First, the difficult question – which I had thought might make the whole scheme unworkable – is the definition of a “minor” claim. The proposed elements involve a “primary” soft tissue injury, with perhaps a “minor psychological injury secondary” and the proposal is to consult on whether the line in the sand should be drawn at injuries which resolve in six months or nine months. The definition is limited to “an occupant of a motor vehicle”; those who sustain minor injuries in tripping accidents or in the course of employment are thus unaffected. It is not limited to neck / back injuries; banged knees and arms would also be covered. But some crumb of comfort is that the preferred cut-off point of six months is less draconian than it might have been; there appears to be no suggestion that injuries lasting more than nine months could be caught.

Second, the consultation suggests either removing compensation altogether for injuries which fall into the minor category or allowing fixed compensation of £400 (rising to £425 if there is an additional psychological injury). The minor injuries section in the current JC Guidelines suggest that the only injuries which would be awarded an equivalent amount on assessment today, would be those that resolve in less than 7 days. It is very striking that we are now talking about allowing that sum in respect of injuries lasting six months. The £25 increment for psychological injuries, in particular, is remarkable.

Third, a rigid tariff system is proposed for soft tissue injury claims where the injury lasts up to two years. The suggested tariff starts at £700 for injuries lasting 7 – 9 months (with psychological injury £740) and moves up in steps so that an injury lasting 19 – 24 months would attract £3,500 (£3,600 with additional psychological injury). Interestingly, the fixed awards for injuries towards the top of the tariff are not wholly unrecognisable from current awards; consistent with the intent to constrain low value cases, it is injuries lasting less than 15 months which bear the brunt of the proposed reform. Moreover, the view must have been taken that psychological injuries add very little to the level of pain, suffering and loss of amenity in these kind of cases – the additional amounts in cases with a psychological injury are minimal.
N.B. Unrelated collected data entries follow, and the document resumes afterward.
-- ==== Sys2Proof/Machine/Bitstream.lean ====
section
/-! DEFINITION. ENCODE and DECODE (spec 45_bitstream.md R190-R192). Each is evaluated to what it would store before anything
is written, so an error writes no byte (00_scope.md R13). -/

namespace Sys2Proof.Machine

/-- The scan of ENCODE (R191), from input position `i` with `total` bits so far: the codes of the next `count` bytes, in input
order. At one position UNKNOWN_SYMBOL comes before BIT_OVERFLOW. -/
def encodeScan (c : CodeTable) (input : Nat → Byte) : (count : Nat) → (i total : Nat) → Result (List Bool)
  | 0, _, _ => .ok []
  | count + 1, i, total =>
    let sym := input i
    let n := c.len[sym.toNat].toNat
    if n = 0 then .error { code := .unknownSymbol, info0 := BitVec.ofNat 32 i, info1 := sym.setWidth 32 }
    else if Config.maxBitCount < total + n then
      .error { code := .bitOverflow, info0 := BitVec.ofNat 32 i, info1 := 0#32 }
    else
      match encodeScan c input count (i + 1) (total + n) with
      | .error e => .error e
      | .ok rest => .ok (c.code sym ++ rest)

/-- What ENCODE stores, with the bit_count (R191), its checks in order. -/
def State.encodeStore (s : State) : Result (Nat × Store) :=
  match s.requireCodes with
  | .error e => .error e
  | .ok () =>
    match s.checkRange s.srcOperand s.lengthOperand with
    | .error e => .error e
    | .ok () =>
      match encodeScan s.codes (fun i => s.memRead (s.srcOperand + i)) s.lengthOperand 0 0 with
      | .error e => .error e
      | .ok bits =>
        let packed := packBits bits
        match s.checkRange s.dstOperand packed.length with
        | .error e => .error e
        | .ok () =>
          match checkOverlap s.srcOperand s.lengthOperand s.dstOperand packed.length with
          | .error e => .error e
          | .ok () => .ok (bits.length, { base := s.dstOperand, bytes := packed })

/-- ENCODE (R191): store the packed bits; RES0 is the bit_count, RES1 the bytes written. -/
def execEncode (s : State) : Host.Outcome State Fault Refusal :=
  finish s
    (match s.encodeStore with
    | .error e => .error e
    | .ok (total, st) =>
      .ok (((s.memWrite st).setRes 0 (BitVec.ofNat 32 total)).setRes 1 (BitVec.ofNat 32 st.bytes.length)))

/-- Where DECODE stands between two bits (R192): the node reached, the bit at which the current code began, and the symbols
emitted. -/
structure DecodeWalk where
  at_ : Handle
  start : Nat
  out : List Byte
  deriving DecidableEq, Repr

/-- `CORRUPT_TREE(k, |out|)` (R192, R212). -/
def corruptTree (k : Nat) (out : List Byte) : Raise :=
  { code := .corruptTree, info0 := BitVec.ofNat 32 k, info1 := BitVec.ofNat 32 out.length }

/-- The node a bit leads to (R192): none for NIL or a handle at or above NODE_COUNT. -/
def Tree.descend (t : Tree) (h : Handle) (b : Bool) : Option (Handle × Node) :=
  match t.node? h with
  | none => none
  | some n =>
    let next := if b then n.right else n.left
    if next = Config.nil then none else (t.node? next).map fun n' => (next, n')

/-- One bit of DECODE (R192), bit k having value b. -/
def decodeBit (t : Tree) (k : Nat) (b : Bool) (w : DecodeWalk) : Result DecodeWalk :=
  match t.state with
  | .invalid => .error (corruptTree k w.out)
  | .empty => .error (corruptTree k w.out)
  | .single =>
    match b, t.node? t.root with
    | false, some n => .ok { w with start := k + 1, out := w.out ++ [n.sym] }
    | _, _ => .error (corruptTree k w.out)
  | .multi =>
    match t.descend w.at_ b with
    | none => .error (corruptTree k w.out)
    | some (h, n) =>
      match n.kind with
      | .leaf => .ok { at_ := t.root, start := k + 1, out := w.out ++ [n.sym] }
      | .internal => .ok { w with at_ := h }

/-- The scan of DECODE (R192): the next `count` bits of a stream, from bit k. -/
def decodeScan (t : Tree) (stream : Nat → Bool) : (count : Nat) → (k : Nat) → DecodeWalk → Result DecodeWalk
  | 0, _, w => .ok w
  | count + 1, k, w =>
    match decodeBit t k (stream k) w with
    | .error e => .error e
    | .ok w' => decodeScan t stream count (k + 1) w'

/-- The symbols a stream of bc bits decodes to (R192): TRUNCATED_STREAM when the bits end inside a code. -/
def decodeSymbols (t : Tree) (stream : Nat → Bool) (bc : Nat) : Result (List Byte) :=
  match decodeScan t stream bc 0 { at_ := t.root, start := 0, out := [] } with
  | .error e => .error e
  | .ok w =>
    if t.state = .multi ∧ w.at_ ≠ t.root then
      .error { code := .truncatedStream, info0 := BitVec.ofNat 32 w.start, info1 := BitVec.ofNat 32 w.out.length }
    else .ok w.out

/-- What DECODE stores (R192), its checks in order. -/
def State.decodeStore (s : State) : Result Store :=
  match s.requireTree with
  | .error e => .error e
  | .ok () =>
    match s.checkRange s.srcOperand (bytesForBits s.lengthOperand) with
    | .error e => .error e
    | .ok () =>
      match decodeSymbols s.tree (s.streamBit s.srcOperand) s.lengthOperand with
      | .error e => .error e
      | .ok out =>
        match s.checkRange s.dstOperand out.length with
        | .error e => .error e
        | .ok () =>
          match checkOverlap s.srcOperand (bytesForBits s.lengthOperand) s.dstOperand out.length with
          | .error e => .error e
          | .ok () => .ok { base := s.dstOperand, bytes := out }

/-- DECODE (R192): store the symbols; RES0 is their number. -/
def execDecode (s : State) : Host.Outcome State Fault Refusal :=
  finish s
    (match s.decodeStore with
    | .error e => .error e
    | .ok st => .ok ((s.memWrite st).setRes 0 (BitVec.ofNat 32 st.bytes.length)))

end Sys2Proof.Machine
end

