/-- R27, R33, R35, R36, R37: the fields of STATUS at their places, as a sum of their values; and R211: the error codes. -/
def Obligations.StatusLayout : Prop :=
  (∀ s : State, s.queue.size ≤ 256 →
      s.statusWord.toNat =
        s.status.busy.toNat + 2 * s.status.done.toNat + 4 * s.status.err.toNat + 8 * s.status.overrun.toNat +
          16 * s.status.errCode.value.toNat +
          4096 * (match s.tree.state with | .invalid => 0 | .empty => 1 | .single => 2 | .multi => 3) +
          16384 * s.codes.valid.toNat + 32768 * (match s.queue.policy with | .min => 0 | .max => 1) +
          65536 * s.queue.size) ∧
    [ErrCode.ok, .illegalCmd, .unknownSymbol, .truncatedStream, .corruptTree, .descMalformed, .noTree, .noCodes, .queueFull,
        .badAddr, .rangeOverlap, .bitOverflow, .badHandle].map (fun c => c.value.toNat) =
      List.range 13

/-- R102, R103: a write of ARGn sets it, whether or not BUSY = 1, and nothing else; a write of IRQ_EN sets its bits [2:0] and
nothing else. -/
def Obligations.ArgAndIrqEnWrite : Prop :=
  ∀ (s : State) (v : Word) (rest : List Input),
    (∀ n : Fin 4, s.inputs = .regWrite (0x14 + 4 * n.val) 4 v :: rest →
      ∃ t, step s = .next t ∧ t.arg[n] = v ∧ (∀ m : Fin 4, m ≠ n → t.arg[m] = s.arg[m]) ∧
        t = { s with inputs := rest, arg := t.arg }) ∧
      (s.inputs = .regWrite 0x0C 4 v :: rest →
        ∃ t, step s = .next t ∧ (∀ b : Nat, t.irqEn.getLsbD b = (decide (b < 3) && v.getLsbD b)) ∧
          t = { s with inputs := rest, irqEn := t.irqEn })

/-- R104: a write of STATUS clears DONE, ERR and OVERRUN where bits 1, 2 and 3 are 1, and does nothing else. -/
def Obligations.StatusWrite : Prop :=
  ∀ (s : State) (v : Word) (rest : List Input), s.inputs = .regWrite 0x08 4 v :: rest →
    step s =
      .next
        { s with
          inputs := rest
          status :=
            { s.status with
              done := if v.getLsbD 1 then false else s.status.done
              err := if v.getLsbD 2 then false else s.status.err
              overrun := if v.getLsbD 3 then false else s.status.overrun } }

/-- R105, R106: with BUSY = 0 a CMD write accepts the word, whatever it is, and latches the arguments; with BUSY = 1 it is
discarded: OVERRUN <- 1 and nothing else changes. -/
def Obligations.CmdWrite : Prop :=
  ∀ (s : State) (v : Word) (rest : List Input), s.inputs = .regWrite 0x10 4 v :: rest →
    (s.status.busy = false →
      step s =
        .next
          { s with
            inputs := rest
            lastCmd := v
            lcmd := v
            larg := s.arg
            status := { busy := true, done := false, err := false, overrun := s.status.overrun, errCode := .ok } }) ∧
      (s.status.busy = true → step s = .next { s with inputs := rest, status := { s.status with overrun := true } })

/-- R107, R108: a write of CTRL with bit 0 clear, and a write of a read-only register or an unmapped offset, do nothing. -/
def Obligations.IgnoredWrites : Prop :=
  ∀ (s : State) (off : Nat) (v : Word) (rest : List Input), s.inputs = .regWrite off 4 v :: rest →
    (off = 0x04 ∧ v.getLsbD 0 = false) ∨ off = 0x00 ∨ (0x24 ≤ off ∧ off < 0x80 ∧ off % 4 = 0) →
    step s = .next { s with inputs := rest }

/-- R68: a register access that is not 32 bits wide, not aligned or outside the window has no meaning; every other one has. -/
def Obligations.RegisterAccessRefused : Prop :=
  ∀ (s : State) (off bytes : Nat) (v : Word) (rest : List Input) (x : Input),
    x = .regRead off bytes ∨ x = .regWrite off bytes v → s.inputs = x :: rest →
    (¬(bytes = 4 ∧ off % 4 = 0 ∧ off < 0x80) → step s = .refused .registerAccessUndefined) ∧
      (bytes = 4 ∧ off % 4 = 0 ∧ off < 0x80 → ∃ t, step s = .next t)

/-- R72, R217: HOST_RACE is the only fault, raised by a host DMEM access while BUSY = 1 and by nothing else. R72, R100, R111: inside
DMEM with BUSY = 0 a read returns the byte and a write sets it; with BUSY = 1 they race; outside DMEM they have no meaning. (That an
access outside DMEM is refused whatever BUSY is, is the model's reading of R100: notes/assumptions/8.md.) -/
def Obligations.HostDmemAccess : Prop :=
  (∀ (s : State) (f : Fault), step s = .fault f →
      f = .hostRace ∧ s.status.busy = true ∧
        ∃ a rest, a < s.dmemBytes ∧ (s.inputs = .dmemRead a :: rest ∨ ∃ b, s.inputs = .dmemWrite a b :: rest)) ∧
  ∀ (s : State) (a : Nat) (b : Byte) (rest : List Input),
    (a < s.dmemBytes → s.status.busy = false →
      (s.inputs = .dmemRead a :: rest →
        step s = .next { s with inputs := rest, replies := .byte a (s.memRead a) :: s.replies }) ∧
      (s.inputs = .dmemWrite a b :: rest →
        ∃ t, step s = .next t ∧ t.memRead a = b ∧ SameBytesOutside s t a 1 ∧
          t = { s with inputs := rest, dmem := t.dmem })) ∧
      (a < s.dmemBytes → s.status.busy = true →
        s.inputs = .dmemRead a :: rest ∨ s.inputs = .dmemWrite a b :: rest → step s = .fault .hostRace) ∧
      (s.dmemBytes ≤ a → s.inputs = .dmemRead a :: rest ∨ s.inputs = .dmemWrite a b :: rest →
        step s = .refused .dmemOffsetOutside)

/-- R218: the interrupt output, from STATUS bits 1-3 and IRQ_EN bits 0-2. -/
def Obligations.InterruptOutput : Prop :=
  ∀ s : State,
    s.irq = true ↔
      (s.status.done = true ∧ s.irqEn.getLsbD 0 = true) ∨ (s.status.err = true ∧ s.irqEn.getLsbD 1 = true) ∨
        (s.status.overrun = true ∧ s.irqEn.getLsbD 2 = true)

/-! ### Reset (70_reset_and_hazards.md, 10_state.md R53) -/

/-- R53, R107, R240: every state that the reset input, or a CTRL write with bit 0 set, leaves has the values of R53. The rows the spec leaves unspecified (HEAP, NODE, LEN, VAL,
DMEM at power-on) are not in it. -/
def Obligations.ResetValues : Prop :=
  ∀ t : State,
    (t = State.reset ∨
        ∃ s rest, step s = .next t ∧
          (s.inputs = Input.reset :: rest ∨ ∃ v : Word, v.getLsbD 0 = true ∧ s.inputs = Input.regWrite 0x04 4 v :: rest)) →
    (∀ n : Fin 4, t.arg[n] = 0#32 ∧ t.res[n] = 0#32 ∧ t.larg[n] = 0#32) ∧ t.errInfo0 = 0#32 ∧ t.errInfo1 = 0#32 ∧
      t.lastCmd = 0#32 ∧ t.lcmd = 0#32 ∧ t.statusWord = 0#32 ∧ t.status.errCode = .ok ∧ t.irqEn = 0#3 ∧
      (∀ sym : Byte, t.freq[sym.toNat] = 0#32) ∧ t.queue.policy = .min ∧ t.queue.size = 0 ∧ t.tree.nodeCount = 0 ∧
      t.tree.root = 0x1FF#9 ∧ t.tree.state = .invalid ∧ t.codes.valid = false ∧ t.irq = false

/-- R51, R53, R240, R241: a reset, by the input or by a CTRL write with bit 0 set, keeps every byte of DMEM but those the abandoned command would have written; what happens to these
is not said. The environment's own fields go on (notes/assumptions/14.md, the model's choice). -/
def Obligations.ResetKeepsDmem : Prop :=
  ∀ (s : State) (rest : List Input),
    (s.inputs = .reset :: rest ∨ ∃ v : Word, v.getLsbD 0 = true ∧ s.inputs = .regWrite 0x04 4 v :: rest) →
    ∃ t, step s = .next t ∧ t.inputs = rest ∧ t.replies = s.replies ∧ t.dmemLast = s.dmemLast ∧
      (s.status.busy = false → SameBytes s t) ∧
      (s.status.busy = true →
        (decode s.lcmd = none → SameBytes s t) ∧
          ∀ i, decode s.lcmd = some i →
            (s.storeOf i = none → SameBytes s t) ∧
              ∀ st, s.storeOf i = some st → SameBytesOutside s t st.base st.bytes.length)

/-- R241: what `storeOf` gives as a command's write set is what the command stores when it completes. -/
def Obligations.WriteSetIsWhatIsStored : Prop :=
  ∀ (i : Instr) (s : State),
    (∀ st, s.storeOf i = some st →
      ∃ t, exec i s = .next t ∧ Completed s t ∧ HoldsBytes t st.base st.bytes ∧
        SameBytesOutside s t st.base st.bytes.length) ∧
      (s.storeOf i = none → ∃ t, exec i s = .next t ∧ SameBytes s t)

/-- The reset state meets the invariants below. -/
def Obligations.ResetHasInvariants : Prop := State.reset.Inv

/-- DMEM stays inside the block, in its canonical form (R51, R61, R62), and the parameter DMEM_BYTES never changes (R7,
R42). -/
def Obligations.MemoryOkKept : Prop :=
  ∀ s t : State, step s = .next t → t.dmemBytes = s.dmemBytes ∧ (s.MemoryOk → t.MemoryOk)

/-- R29, R30, R32: while a command runs DONE, ERR and ERRCODE are 0, and ERR = 1 comes with an error code. -/
def Obligations.StatusOkKept : Prop := ∀ s t : State, s.StatusOk → step s = .next t → t.StatusOk

/-- R123, R45: every step keeps the heap invariant and the queue's capacity. -/
def Obligations.HeapInvariantKept : Prop := ∀ s t : State, s.QueueOk → step s = .next t → t.QueueOk

/-- R46-R48: every step keeps the tree a strict binary tree of well-formed records, as TREE_STATE says. -/
def Obligations.TreeOkKept : Prop := ∀ s t : State, s.tree.Ok → step s = .next t → t.tree.Ok

/-- R34: while CODES_VALID = 1 the code table is the one derived from the current tree. -/
def Obligations.CodesOkKept : Prop := ∀ s t : State, s.CodesOk → step s = .next t → t.CodesOk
Fourth, perhaps the most disturbing measure is the proposed increase in the small claims limit. The options proposed are either to raise the limit on general damages to £5,000 in all personal injuries claims or all road traffic claims. The deliberate impact of increasing the small claims limit would be to remove lawyers from these cases: Finland and Norway are held up as examples of jurisdiction in which lawyers are not used for low value personal injury cases and any doubt about the government’s intention is removed by the consultation on better ways to support litigants in person on the small claims track. Glancing through the JC Guidelines, injuries potentially worth less than £5,000 include soft tissue injuries lasting two years, simple broken wrists resolving in one year, loss of part of a little finger, fracture of one finger, ankle or leg injuries lasting one year or superficial scarring. These are not easily dismissed as minor injuries. The suggestion that all can be dealt with (even employers’ liability disputes) without any legal advice is concerning.

Now that the illusion that these reforms would be forgotten as the government navigates the Brexit labyrinth has been shattered, we confront the reality. Over time, reform – including the introduction of fixed fees on the lower reaches of the multi-track – is probably inevitable. At heart, the argument now seems to one of detail: when exactly does an injury cease to be ‘minor’, so that it justifies instructing lawyers and receiving more than a restricted tariff in compensation?